Le scarpe. Lo diceva anche Vittorio Gassman, se vuoi vedere l’eleganza di un uomo, vedi le sue scarpe, da lì si capisce tutto. Un po’ come le gambe di una donna, da quelle si capisce il resto. Nella società dell’apparire occorre apparire, ma l’essere oggi rappresenta ancora un valore? Sicuramente sì. Ognuno di noi è diverso e si vuole sentire diverso. Sicuramente oggi si guarda di più il superficiale, l’esterno e non l’interno e molti si sono persi e non si ritrovano più, perché quando ottengono ciò che volevano si accorgono che poi quella strada non era quella giusta. C’è da fare attenzione a questo aspetto. L’importante è seguire il proprio credo e stare attenti a non perdersi.
Cosa si intende oggi per moda e per stile?

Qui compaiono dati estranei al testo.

/-- STP: the store takes place in its second cycle; the prefetched word stands (R94). -/
def State.doStp (n b : Nat) (pins : BitVec 2) (s : State) : State :=
  s.engDo n b 0x0F (fun e w z =>
    let v := e.operand pins (z.beatOf (max b (s.engAt n).doneAt)) (wSrc w)
    let a := if wH w then field (e.reg (wK w)).toNat 0 8 else wLow w
    (z.engEnd n 2 none id).setProg (progEl n e.bank a) v)

/-- RETI: flags and PC restored; a suspended SHIFT resumes (R88). -/
def State.doReti (n b : Nat) (s : State) : State :=
  s.engDo n b 0x10 (fun e _ s =>
    s.engEnd n 2 (some e.retPc) (fun e => { e with
      z := e.svZ, n := e.svN, c := e.svC, t := e.svT, inHandler := false, shifting := e.susp, resume := e.susp.isSome,
      susp := none }))

/-- HALT. -/
def State.doHalt (n b : Nat) (s : State) : State :=
  s.engDo n b 0x11 (fun _ _ s => (s.engEnd n 1 none id).engIdle n .halted)

/-- ENGINE_ILLEGAL: the word at PC is illegal (R79). -/
def State.doIllegal (n b : Nat) (s : State) : State :=
  let s := s.upTo (max b (s.engAt n).doneAt)
  let e := s.engAt n
  let w := s.engWord n
  if e.run != .running || e.shifting.isSome || !wIllegal w e.inHandler then s
  else match s.parityFault n w with
    | some info => s.engFault n 0x16 info
    | none => s.engFault n 0x15 (256 * n + e.pc)

/-- HOLD_TIMEOUT (R86): the synchronized HOLD has been asserted for HOLD_TIMEOUT cycles of this wait, whose count restarts; T is
set and the event occurs; a HOLDW ends. Table 04-4 gives a HOLDW 1 + wait cycles and no others for one that a timeout ends: it
ends in the beat of the timeout. (DESIGN CHOICE, log 131.) -/
def State.holdTimeout (n : Nat) (s : State) : State :=
  let e := s.engAt n
  let lim := s.o 0x4002 n
  if e.run != .running || !e.waitHold || lim == 0 || s.now < e.holdSince + 8 * lim then s
  else
    let s := (s.bump 0x4022 n 1).setEng n { e with
      t := true, holdSince := e.holdSince + 8 * lim, doneAt := max s.now e.doneAt }
    let s := if e.shifting.isSome then s else s.engEnd n 0 none (fun e => { e with waitHold := false })
    s.engEvent n 0

/-- HOLD_RELEASED (R75): two engine-clock edges later the withheld edge is issued, or HOLDW ends in its next cycle.
(DEDUCED, log 109.) -/
def State.holdReleased (n b : Nat) (din : BitVec 128) (k : Nat) (hold : Option Nat) (s : State) : State :=
  let edge := (b / 8 + 2) * 8
  let s := s.upTo b
  let e := s.engAt n
  if e.run != .running || !e.waitHold then s
  else match e.shifting with
    | some dout =>
      s.shiftChecked n dout (fun s =>
        let (p, s) := s.holdPass edge (16 * e.frameDiv) hold
        s.shiftOn n dout din edge (max 1 k) (p.map (max 1)))
    | none => (s.setEng n { e with doneAt := edge }).engEnd n 1 none (fun e => { e with waitHold := false })

/-- R98, R445: the marks of bad parity of an engine's working registers go with its block reset. -/
def State.clearRegMarks (n : Nat) (s : State) : State :=
  { s with badParity := s.badParity.filter (fun k => k / 16 != 0x1000 + n) }

/-! ## The meanings -/

/-- A meaning over the state at beat `b`. -/
def at_ (b : Nat) (ok : Bool) (f : State → State) (s : State) : Host.Outcome State Fault Refusal := run ok (f (s.upTo b))

def execEngineEventEntry (b n : Nat) (s : State) : Host.Outcome State Fault Refusal := at_ b (n < 8) (State.engEntry n b) s
def execHoldTimeout (b n : Nat) (s : State) : Host.Outcome State Fault Refusal := at_ b (n < 8) (State.holdTimeout n) s
def execLoad (b n : Nat) (s : State) : Host.Outcome State Fault Refusal := run (n < 8) (s.doLoad n b)
def execShift (b n : Nat) (din : BitVec 128) (k : Nat) (s : State) (hold : Option Nat := none) : Host.Outcome State Fault Refusal :=
  run (n < 8) (s.doShift n b din k hold)
def execHoldw (b n : Nat) (hold : Bool) (s : State) : Host.Outcome State Fault Refusal := run (n < 8) (s.doHoldw n b hold)
def execWaitb (b n : Nat) (pins : BitVec 2) (s : State) : Host.Outcome State Fault Refusal := run (n < 8) (s.doWaitb n b pins)
def execMovi (b n : Nat) (s : State) : Host.Outcome State Fault Refusal := run (n < 8) (s.doMovi n b)
def execAdd (b n : Nat) (pins : BitVec 2) (s : State) : Host.Outcome State Fault Refusal :=
  run (n < 8) (s.doAlu n b 6 true (· + ·) addCarry pins)
def execAnd (b n : Nat) (pins : BitVec 2) (s : State) : Host.Outcome State Fault Refusal :=
  run (n < 8) (s.doAlu n b 7 false (· &&& ·) (fun _ _ => false) pins)
def execXor (b n : Nat) (pins : BitVec 2) (s : State) : Host.Outcome State Fault Refusal :=
  run (n < 8) (s.doAlu n b 8 false (· ^^^ ·) (fun _ _ => false) pins)
def execCmp (b n : Nat) (pins : BitVec 2) (s : State) : Host.Outcome State Fault Refusal := run (n < 8) (s.doCmp n b pins)
def execBrcc (b n : Nat) (pins : BitVec 2) (s : State) : Host.Outcome State Fault Refusal := run (n < 8) (s.doBr n b pins)
def execJmp (b n : Nat) (s : State) : Host.Outcome State Fault Refusal := run (n < 8) (s.doJmp n b)
def execOut (b n : Nat) (pins : BitVec 2) (s : State) : Host.Outcome State Fault Refusal := run (n < 8) (s.doOut n b pins)
def execFrame (b n : Nat) (s : State) : Host.Outcome State Fault Refusal := run (n < 8) (s.doFrame n b)
def execEvt (b n : Nat) (s : State) : Host.Outcome State Fault Refusal := run (n < 8) (s.doEvt n b)
def execStp (b n : Nat) (pins : BitVec 2) (s : State) : Host.Outcome State Fault Refusal := run (n < 8) (s.doStp n b pins)
def execReti (b n : Nat) (s : State) : Host.Outcome State Fault Refusal := run (n < 8) (s.doReti n b)
def execHalt (b n : Nat) (s : State) : Host.Outcome State Fault Refusal := run (n < 8) (s.doHalt n b)
def execEngineIllegal (b n : Nat) (s : State) : Host.Outcome State Fault Refusal := run (n < 8) (s.doIllegal n b)
def execHoldReleased (b n : Nat) (din : BitVec 128) (k : Nat) (s : State) (hold : Option Nat := none) :
    Host.Outcome State Fault Refusal :=
  run (n < 8) (s.holdReleased n b din k hold)

end Sys2Proof.Machine
end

Sono diverse ma vanno sostanzialmente in parallelo. Moda è l’articolo che in quel momento fa tendenza, un misto tra comunicazione e innovazione. Lo stile fa parte di un certo atteggiamento interiore dell’essere umano e se poi si rifà alla tradizione che si diceva prima. Tuttavia c’è da dire che l’uomo può essere elegante ma non avere stile perché lo stile emerge dall’interno.

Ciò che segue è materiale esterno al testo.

-- ==== Sys2Proof/Certificates/Slice0/Obligations.lean ====
section
/-! DEFINITION. The statements for the provers. `s.upTo b` is the state when time has passed to beat `b`, `s.atReq b` the
state a request of beat `b` meets; each statement says what the command makes of that state. -/

open Sys2Proof Sys2Proof.Machine

/-- A step with command `c` at the front of the queue is `exec c` on the state with the queue's rest; on an empty queue it
lets one beat pass and does nothing else (the model's choice of the block's form, log 1). -/
def Obligations.StepRunsFrontCommand : Prop :=
  (∀ (c : Instr) (rest : List Instr) (s : State), step { s with pending := c :: rest } = exec c { s with pending := rest })
    ∧ ∀ s : State, s.pending = [] → step s = .next (s.upTo (s.now + 1))

/-- Every well-formed command completes; a command whose operands name nothing in the device stops with `illFormed`
(the model's choice, log 14). -/
def Obligations.WellFormedCompletes : Prop :=
  ∀ (c : Instr) (s : State),
    (c.wf = true → ∃ t, exec c s = .next t) ∧ (c.wf = false → exec c s = .fault .illFormed)

/-- Every step keeps a sound state sound: the dictionary's objects, the drafts, the flash and the chronograph's memory stay
in canonical form. -/
def Obligations.StepKeepsSound : Prop :=
  ∀ s t : State, s.sound → step s = .next t → t.sound

/-- The state after reset is sound. Every object holds its default; the counter is 0; every source is IDLE and every buffer
FREE with generation 0; each tag counter stands at 1; no function has negotiated and none may master the bus; no delivery,
draft, wind or fault is held; the chronograph's queue holds the RESET record alone; the lanes are DOWN, the device is ACTIVE,
the crown port's first RESULT is 0xFF, and the reset is counted. (That State.reset is the first L1 reset is the model's
choice: log 15.) -/
def Obligations.ResetSound : Prop :=
  let r := State.reset
  r.sound ∧ (∀ idx el, r.o idx el = dfltKey (pkey idx el)) ∧ r.time.counter = 0
    ∧ (∀ n, (r.srcAt n).st = .idle ∧ (r.srcAt n).repend = false ∧ (r.bufAt n).st = .free ∧ (r.bufAt n).gen = 0
      ∧ (r.tgtAt n).tagNext = 1 ∧ (r.fn n).bme = false ∧ (r.fn n).ok = false ∧ (r.fn n).dialPend = 0)
    ∧ r.dlv = [] ∧ r.drafts = [] ∧ r.winds = [] ∧ r.first = none ∧ r.worst = none ∧ r.multi = false ∧ r.chr.queue.map (·.kind) = [3]
    ∧ r.tdm.lanes = 0 ∧ r.quiet.code = 0 ∧ r.crown.result = 0xFF ∧ r.backup.resetCount = 1
    ∧ r.start.step = 0 ∧ r.pending = []

/-- No command adds to the queue of commands, takes another one from it, or takes the device back in time. -/
def Obligations.StepQueueAndTime : Prop :=
  ∀ s t : State, step s = .next t → t.pending = s.pending.tail ∧ s.now ≤ t.now

/-- From a sound state whose waiting commands are well-formed, every step answers a sound next state whose waiting commands
are well-formed: such a run never ends in a fault or a refusal. -/
def Obligations.WellFormedQueueRuns : Prop :=
  ∀ s : State, s.sound → s.pending.all Instr.wf = true →
    ∃ t, step s = .next t ∧ t.sound ∧ t.pending = s.pending.tail ∧ t.pending.all Instr.wf = true

/-- BANK_SUPPLY_LOSS and BANK_SUPPLY_RETURN: the bank named is absent, or present, the other as it was; DOUT of the bank's four
ports is low, their balls are not driven while it is absent, and driven low when it returns. From its loss the bank's inputs
are sampled 0; at its return no filter changes. -/
def Obligations.BankSupplies : Prop :=
  ∀ (s : State) (b : Nat) (viob : Bool),
    let u := s.upTo b
    let other (k n : Nat) : Bool := decide (k ≤ n) != viob
    (∃ t, exec (.bankSupplyLoss b viob) s = .next t ∧ t.bankA = (u.bankA && viob) ∧ t.bankB = (u.bankB && !viob)
      ∧ (∀ n, n < 8 → t.engAt n = { u.engAt n with dout := (u.engAt n).dout && other 4 n }
          ∧ (other 4 n = false → t.xpOut n = none))
      ∧ ∀ n, n < 96 → (t.filtAt n).sample = ((u.filtAt n).sample && other 48 n)
          ∧ ((u.filtAt n).sample = true → other 48 n = false → (t.filtAt n).since = max u.now (u.filtAt n).since)
          ∧ (other 48 n = true → t.filtAt n = u.filtAt n))
    ∧ (∃ t, exec (.bankSupplyReturn b viob) s = .next t ∧ t.filtered = u.filtered ∧ t.obj = u.obj ∧ t.src = u.src
      ∧ t.bankA = (u.bankA || !viob) ∧ t.bankB = (u.bankB || viob)
      ∧ ∀ n, n < 8 → t.engAt n = { u.engAt n with dout := (u.engAt n).dout && other 4 n }
          ∧ (other 4 n = false → t.xpOut n = some (false, false, false)))

/-- GLITCH_FILTER_CHANGE: the synchronized samples of IRQ_IN[n] show a level since a beat (an unsupplied bank presents only 0,
and samples before the filter's last restart do not count). Until GLITCH more beats have passed the filtered value holds, and
samples that return to it before start no change; then it takes the level, and where the mode senses that edge it is an
arrival of source 32 + n at row 2 of this beat. -/
def Obligations.GlitchFilterOutput : Prop :=
  ∀ (s : State) (b n : Nat) (level : Bool) (since : Nat),
    let u := s.upTo b
    let x := u.filtAt n
    let c := max (min since u.now) x.since
    let full := c + u.o 0x2005 (32 + n)
    let counts (v : Bool) : State := u.setFilt n { value := v, sample := level, since := c }
    let turned : State := (counts (!level)).setFilt n { value := level, sample := level, since := c }
    n < 96 →
    (x.value = x.sample → (x.sample = level ∨ level = true ∧ u.bankOf n = false) →
      exec (.glitchFilterChange b n level since) s = .next u.hwRow)
    ∧ (x.sample = (!level) → (level = true → u.bankOf n = true) →
      (x.value = level → exec (.glitchFilterChange b n level since) s = .next (counts level).hwRow)
      ∧ (x.value = (!level) → u.now < full →
          exec (.glitchFilterChange b n level since) s = .next (counts (!level)).hwRow)
      ∧ (x.value = (!level) → full ≤ u.now → exec (.glitchFilterChange b n level since) s
          = .next (if u.sensing = true ∧ edgeSensed (u.sense (32 + n)) level = true
            then { turned with row2 := turned.row2 ++ [(32 + n, u.cnt)] } else turned).hwRow))

/-- ALARM_FIRE of an alarm that is due: a one-shot alarm disarms; a periodic one moves its compare value past the counter
by whole periods and counts those it skipped; its source 16 + n has an edge arrival, and the engines that follow the alarm
have their event. ALARM_COMPARE_WRITE, ALARM_PERIOD_WRITE: at once, or on the next beat while the alarm is armed.
ALARM_ARM_WRITE: 1 arms on the next beat and clears the skipped count; 0 disarms at once. -/
def Obligations.Alarms : Prop :=
  ∀ (s : State) (b pr n v e : Nat),
    let u := s.upTo b
    let q := s.atReq b
    let fired (z : State) : State := loop (fun k x => if x.o 0x4004 k = n then x.engEvent k 1 else x) 0 8 (z.edge (16 + n))
    (n < 16 → u.alarmDue n = true → u.o 0x1211 n = 0 →
      exec (.alarmFire b n) s = .next (fired (u.setO 0x1212 n 0)))
    ∧ (n < 16 → u.alarmDue n = true → 0 < u.o 0x1211 n →
      let k := (u.cnt.toNat - u.o 0x1210 n) / u.o 0x1211 n + 1
      exec (.alarmFire b n) s =
        .next (fired ((u.setO 0x1210 n ((u.o 0x1210 n + k * u.o 0x1211 n) % 2 ^ 64)).bump 0x1213 n (k - 1))))
    ∧ ((Instr.alarmCompareWrite b pr n v).wf = true → q.takes pr 0x1210 n v e →
      exec (.alarmCompareWrite b pr n v) s = .next ((if q.o 0x1212 e = 1
        then { q with nextObj := q.nextObj ++ [(pkey 0x1210 e, v)] } else q.setO 0x1210 e v).answer 0))
    ∧ ((Instr.alarmPeriodWrite b pr n v).wf = true → q.takes pr 0x1211 n v e →
      exec (.alarmPeriodWrite b pr n v) s = .next ((if q.o 0x1212 e = 1
        then { q with nextObj := q.nextObj ++ [(pkey 0x1211 e, v)] } else q.setO 0x1211 e v).answer 0))
    ∧ ((Instr.alarmArmWrite b pr n 1).wf = true → q.takes pr 0x1212 n 1 e →
      exec (.alarmArmWrite b pr n 1) s = .next
        (({ q.setO 0x1213 e 0 with nextObj := q.nextObj ++ [(pkey 0x1212 e, 1)] } : State).answer 0))
    ∧ ((Instr.alarmArmWrite b pr n 0).wf = true → q.takes pr 0x1212 n 0 e →
      exec (.alarmArmWrite b pr n 0) s = .next ((q.setO 0x1212 e 0).answer 0))

/-- TOD_LOAD: a TIME record of the old value; the counter takes the new value on the next beat; a load backwards moves the
next whole second to the one after the loaded value. WHOLE_SECOND when the counter has reached it and no load turns it back: the next one is awaited,
1PPS_OUT is high for its width outside Quiet mode, and source S4 is raised. PPS_OUT_PULSE_END: the pulse falls when its time
has come. -/
def Obligations.CounterAndSeconds : Prop :=
  (∀ (s : State) (b : Nat) (v : Beat) (e : Nat),
    let q := s.atReq b
    let r := q.chrPut 9 none (leBytes 8 q.cnt.toNat ++ leBytes 1 1)
    q.takes 0 0x1201 0 v.toNat e →
    ∃ t, exec (.todLoad b v) s = .next t ∧ t.status = 0 ∧ t.time.load = some v ∧ t.time.counter = r.time.counter
      ∧ t.obj = r.obj ∧ t.chr = r.chr ∧ t.src = r.src ∧ t.time.mode = r.time.mode
      ∧ t.time.nextSecond = (if v.toNat < r.cnt.toNat then (v.toNat / Config.wholeSecond + 1) * Config.wholeSecond
          else r.time.nextSecond))
  ∧ ∀ (s : State) (b : Nat),
    let u := s.upTo b
    (u.time.watched = true → u.goesBack = false → u.time.nextSecond ≤ u.cnt.toNat →
      exec (.wholeSecond b) s = .next (({ u with time := { u.time with
        nextSecond := (u.cnt.toNat / Config.wholeSecond + 1) * Config.wholeSecond,
        ppsOutUntil := if u.time.mode = .quiet then u.time.ppsOutUntil
          else some (max (u.now + u.o 0x1205 0) (u.time.ppsOutUntil.getD 0)) } } : State).raiseInt 4))
    ∧ (∀ w, u.time.ppsOutUntil = some w → w ≤ u.now →
      exec (.ppsOutPulseEnd b) s = .next { u with time := { u.time with ppsOutUntil := none } })

/-- PPS_EDGE: an edge too soon after the last accepted one counts and changes nothing else; an accepted one corrects by the
phase error against the nearest whole second. PPS_SIGNAL_LOSS in DISCIPLINE mode: SIGNAL and LOCKED end, HOLDOVER begins at
the average rate, and Dial event 15 latches; in FREE mode SIGNAL and LOCKED end. -/
def Obligations.PpsInput : Prop :=
  ∀ (s : State) (b : Nat),
    let u := s.upTo b
    let x : Int := (u.cnt.toNat : Int) - 3 - toI32 (u.o 0x1203 0)
    let lost : State := { (u.ppsBit 2 false).ppsBit 0 false with time := { u.time with ppsGood := 0 } }
    (∀ l, u.o 0x1202 0 = 1 → u.time.mode = .perBeat → u.time.ppsFirst = false → u.time.ppsLast = some l →
      u.now < l + 720000000 → exec (.ppsEdge b) s = .next (u.bump 0x120B 0 1))
    ∧ (u.o 0x1202 0 = 1 → u.time.mode = .perBeat → (∀ l, u.time.ppsLast = some l → l + 720000000 ≤ u.now) →
      exec (.ppsEdge b) s = .next
        (({ u with time := { u.time with ppsLast := some u.now, ppsFirst := false } } : State).ppsCorrect
          (x - nearestSecond x)))
    ∧ (∀ l, bitOf (u.o 0x1206 0) 2 = true → u.time.mode ≠ .quiet → u.time.ppsLast = some l → l + 800800000 ≤ u.now →
      exec (.ppsSignalLoss b) s = .next (if u.o 0x1202 0 = 1
        then ((lost.ppsBit 1 true).setO 0x1208 0 (lost.o 0x1209 0)).dial 15 0 else lost))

Con la crisi attuale, come sta il settore della moda secondo lei?
Io non penso che sia una problema di crisi. C’è anche il problema di crisi che influisce sulle nostre menti, ma io credo che sia un problema di innovazione, ecco perché il mio prodotto nonostante tutto va bene. Le faccio un esempio, se prendiamo una cravatta comune, in un momento di crisi non la compro perché già la conosco, se è un momento non di crisi ne compro due o tre, ma in un momento di crisi prendo un cravatta nuova, un pezzo unico magari. Voglio dire che c’è un problema di innovazione. Certi marchi pur di salvarsi in un momento di crisi hanno abbassato il livello di innovazione per di vendere. Invece se si imposta un progetto a lungo termine, i risultati non si vedono nel breve termine ma in futuro il guadagno è garantito.
Che consiglia di fare ai giovani che vogliono fare il suo lavoro?
Di non mollare mai. Di lottare sempre, senza perdere la passione. Prima di far comprare il prodotto devono comprarlo loro, farselo proprio e solo dopo lanciarlo sul mercato. Noi abbiamo un segreto in cui crediamo: riusciamo ad ottenere ciò che pensiamo fortemente.